## Task inputs:
-- ==== Sys2Proof/Syntax.lean ====
section
/-!
DEFINITION. Sys2Proof/Syntax.lean: the commands of the block. `Instr` has one constructor for each row of
spec/opcode_table.json, with the operands that the row's own rule gives it: what the outside brings (a register value, a
frame, a sensor reading) or the unit the event belongs to (a slot, a port, a core). Nothing here has a meaning yet.
-/
namespace Sys2Proof

/-- One X or Y move field of a bundle (R210, Table 9-10). Codes are kept as numbers, so that a reserved code can be
written and answered as R209 says. -/
inductive MoveField where
  /-- OP 0b00. -/
  | none
  /-- OP 0b01: load into register code `reg`. -/
  | load (reg an mode nsel : Nat)
  /-- OP 0b10: store from register code `reg`. -/
  | store (reg an mode nsel : Nat)
  /-- OP 0b11: register move. -/
  | mov (dst src : Nat)
  deriving DecidableEq, Repr

/-- The AGU field of a bundle (Table 9-11). -/
structure AguField where
  /-- The update code; 0 is none. -/
  aop : Nat
  /-- The address register. -/
  an : Nat
  deriving DecidableEq, Repr

/-- One of the signals that step their gain by R54. -/
inductive GainCh where
  /-- Input trim of a slot (R53). -/
  | input (slot : Nat)
  /-- Output trim of an output channel. -/
  | output (ch : Nat)
  /-- Side-tone path gain (R62). -/
  | side (path : Nat)
  /-- Receive slot gain of a serial port (R317). -/
  | portRx (port slot : Nat)
  /-- Transmit slot gain of a serial port (R317). -/
  | portTx (port slot : Nat)
  /-- Output of RC for a feed after a tail read error (R344). -/
  | rcFeed (feed : Nat)
  deriving DecidableEq, Repr

/-- The fields of a PTP message the rules of chapter 12 name; times are in units of 1/16 ns. -/
structure PtpMsg where
  /-- IEEE 1588 messageType: 0 Sync, 1 Delay_Req, 8 Follow_Up, 9 Delay_Resp, 11 Announce, others not supported. -/
  kind : Nat
  /-- versionPTP. -/
  version : Nat
  /-- domainNumber. -/
  domain : Nat
  /-- majorSdoId in bits 11:8, minorSdoId in bits 7:0. -/
  sdoId : Nat
  /-- sequenceId. -/
  seq : Nat
  /-- twoStepFlag. -/
  twoStep : Bool
  /-- correctionField, in 1/16 ns. -/
  corr : Int
  /-- originTimestamp, preciseOriginTimestamp or receiveTimestamp, in 1/16 ns since the PTP epoch. -/
  time : Int
  /-- Captured receive time at the PCS boundary, in 1/16 ns (R276). -/
  captured : Int
  /-- sourcePortIdentity. -/
  source : Nat
  /-- requestingPortIdentity of a Delay_Resp. -/
  requesting : Nat
  /-- The message belongs to an option that Table 12-1 leaves out: unicast negotiation, security, an alternate timescale. -/
  foreign : Bool
  /-- logMessageInterval, signed. -/
  logInterval : Int
  /-- grandmasterIdentity of an Announce. -/
  gmId : Nat
  /-- priority1 of an Announce. -/
  priority1 : Nat
  /-- clockClass of an Announce. -/
  clockClass : Nat
  /-- clockAccuracy of an Announce. -/
  clockAccuracy : Nat
  /-- offsetScaledLogVariance of an Announce. -/
  variance : Nat
  /-- priority2 of an Announce. -/
  priority2 : Nat
  /-- stepsRemoved of an Announce. -/
  stepsRemoved : Nat
  /-- currentUtcOffset of an Announce. -/
  utcOffset : Int
  deriving DecidableEq, Repr

/-- An RTP packet as RFC 3550 lays it out, its header read (R251). -/
structure RtpPkt where
  /-- Payload type. -/
  pt : Nat
  /-- Sequence number. -/
  seq : Nat
  /-- Timestamp. -/
  ts : Nat
  /-- SSRC. -/
  ssrc : Nat
  /-- Payload bytes, header extension and CSRC left out. -/
  payload : List Byte
  /-- The padding bit (R251). -/
  padding : Bool := false
  /-- The marker bit. -/
  marker : Bool := false
  deriving DecidableEq, Repr

/-- An IP address as the stream registers hold it: version 6 or not, and the number. -/
structure IpAddr where
  /-- IPv6. -/
  v6 : Bool
  /-- The address as a number. -/
  addr : Nat
  deriving DecidableEq, Repr

/-- Protocols of supervisor traffic (order 9 of Table 11-2). -/
inductive SupKind where
  /-- An ARP request. -/
  | arp
  /-- A neighbour solicitation. -/
  | neighbour
  /-- An ICMP or ICMPv6 echo request. -/
  | echo
  /-- IGMP or MLD. -/
  | membership
  deriving DecidableEq, Repr

/-- What a UDP datagram carries, its header read. -/
inductive UdpLoad where
  /-- RTP. -/
  | rtp (pkt : RtpPkt)
  /-- A PTP message. -/
  | ptp (msg : PtpMsg)
  /-- Any other payload. -/
  | bytes (payload : List Byte)
  deriving DecidableEq, Repr

/-- What a frame carries above Ethernet, with the verdicts of the checks of Table 11-2. -/
inductive FrameBody where
  /-- 802.1Qbb priority flow control: the priority enable vector and the eight times in quanta. -/
  | pfc (enable : BitVec 8) (times : List Nat)
  /-- IEEE 802.3 PAUSE, opcode 0x0001. -/
  | pause
  /-- An IPv4 packet whose header checksum is wrong. -/
  | ipBadChecksum
  /-- An IPv4 fragment. -/
  | ipFragment
  /-- A UDP datagram whose checksum is wrong, or zero over IPv6. -/
  | udpBadChecksum
  /-- UDP: source and destination address, destination port, payload. -/
  | udp (src dst : IpAddr) (port : Nat) (load : UdpLoad)
  /-- A supervisor frame: its protocol, the destination MAC address and, but for ARP, the destination IP address. -/
  | supervisor (kind : SupKind) (mac : Nat) (dst : Option IpAddr)
  /-- Anything else. -/
  | other
  deriving DecidableEq, Repr

/-- A received Ethernet frame: the verdict of the FCS, the length from destination address to FCS, the VID if tagged. -/
structure Frame where
  /-- The FCS is right. -/
  fcsOk : Bool
  /-- Bytes from destination address to FCS. -/
  len : Nat
  /-- VLAN identifier of a tagged frame. -/
  vid : Option Nat
  /-- The rest. -/
  body : FrameBody
  deriving DecidableEq, Repr

/-- What is lost (R301, R302). -/
inductive RefLoss where
  /-- The selected reference. -/
  | selected
  /-- The reference that is not selected. -/
  | other
  /-- The lock of one PLL: its phase error leaves the lock range. -/
  | phase (pll : Nat)
  deriving DecidableEq, Repr

/-- A number written in decimal in an S-ADM element: `num / 10 ^ dec`. -/
structure Dec where
  /-- Digits, signed. -/
  num : Int
  /-- Digits after the point. -/
  dec : Nat
  deriving DecidableEq, Repr

/-- The position of an S-ADM block (Table 5-6). -/
inductive SadmPos where
  /-- No position. -/
  | none
  /-- azimuth, elevation, distance (1.0 if absent). -/
  | polar (az el : Dec) (dist : Option Dec)
  /-- cartesian = 1. -/
  | cart (x y z : Dec)
  deriving DecidableEq, Repr

/-- One audioBlockFormat of an S-ADM frame, as the XML gives it (Table 5-6). -/
structure SadmBlock where
  /-- xxxx of AC_0003xxxx. -/
  id : Nat
  /-- rtime in seconds, as a fraction; 0 over 1 if absent. -/
  rtime : Nat × Nat
  /-- Position. -/
  pos : SadmPos
  /-- Linear gain. -/
  gainLin : Option Dec
  /-- Gain in dB (gainUnit dB). -/
  gainDb : Option Dec
  /-- Width. -/
  width : Option Dec
  /-- jumpPosition = 1. -/
  jump : Bool
  deriving DecidableEq, Repr

/-- An S-ADM frame after the XML parse (R96). -/
structure SadmFrame where
  /-- frameFormat type is "full". -/
  full : Bool
  /-- Bytes of XML payload. -/
  bytes : Nat
  /-- RTP sequence number of the first packet. -/
  seq : Nat
  /-- Packets that carried it. -/
  packets : Nat
  /-- audioChannelFormat elements of typeLabel 0003 in order, each with its blocks. -/
  formats : List (List SadmBlock)
  deriving DecidableEq, Repr

/-- What surrounds the payload of a frame copy on the twin link, beside TYPE, the zero byte and LENGTH (R350). -/
structure TwinHead where
  /-- MAGIC. -/
  magic : BitVec 16
  /-- SEQ. -/
  seq : BitVec 16
  /-- CRC. -/
  crc : Word
  deriving DecidableEq, Repr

## Exercise directions:
Your task is to copy each line of the listing that holds the word "UdpLoad".

## Answer to the exercise:
inductive UdpLoad where
  | udp (src dst : IpAddr) (port : Nat) (load : UdpLoad)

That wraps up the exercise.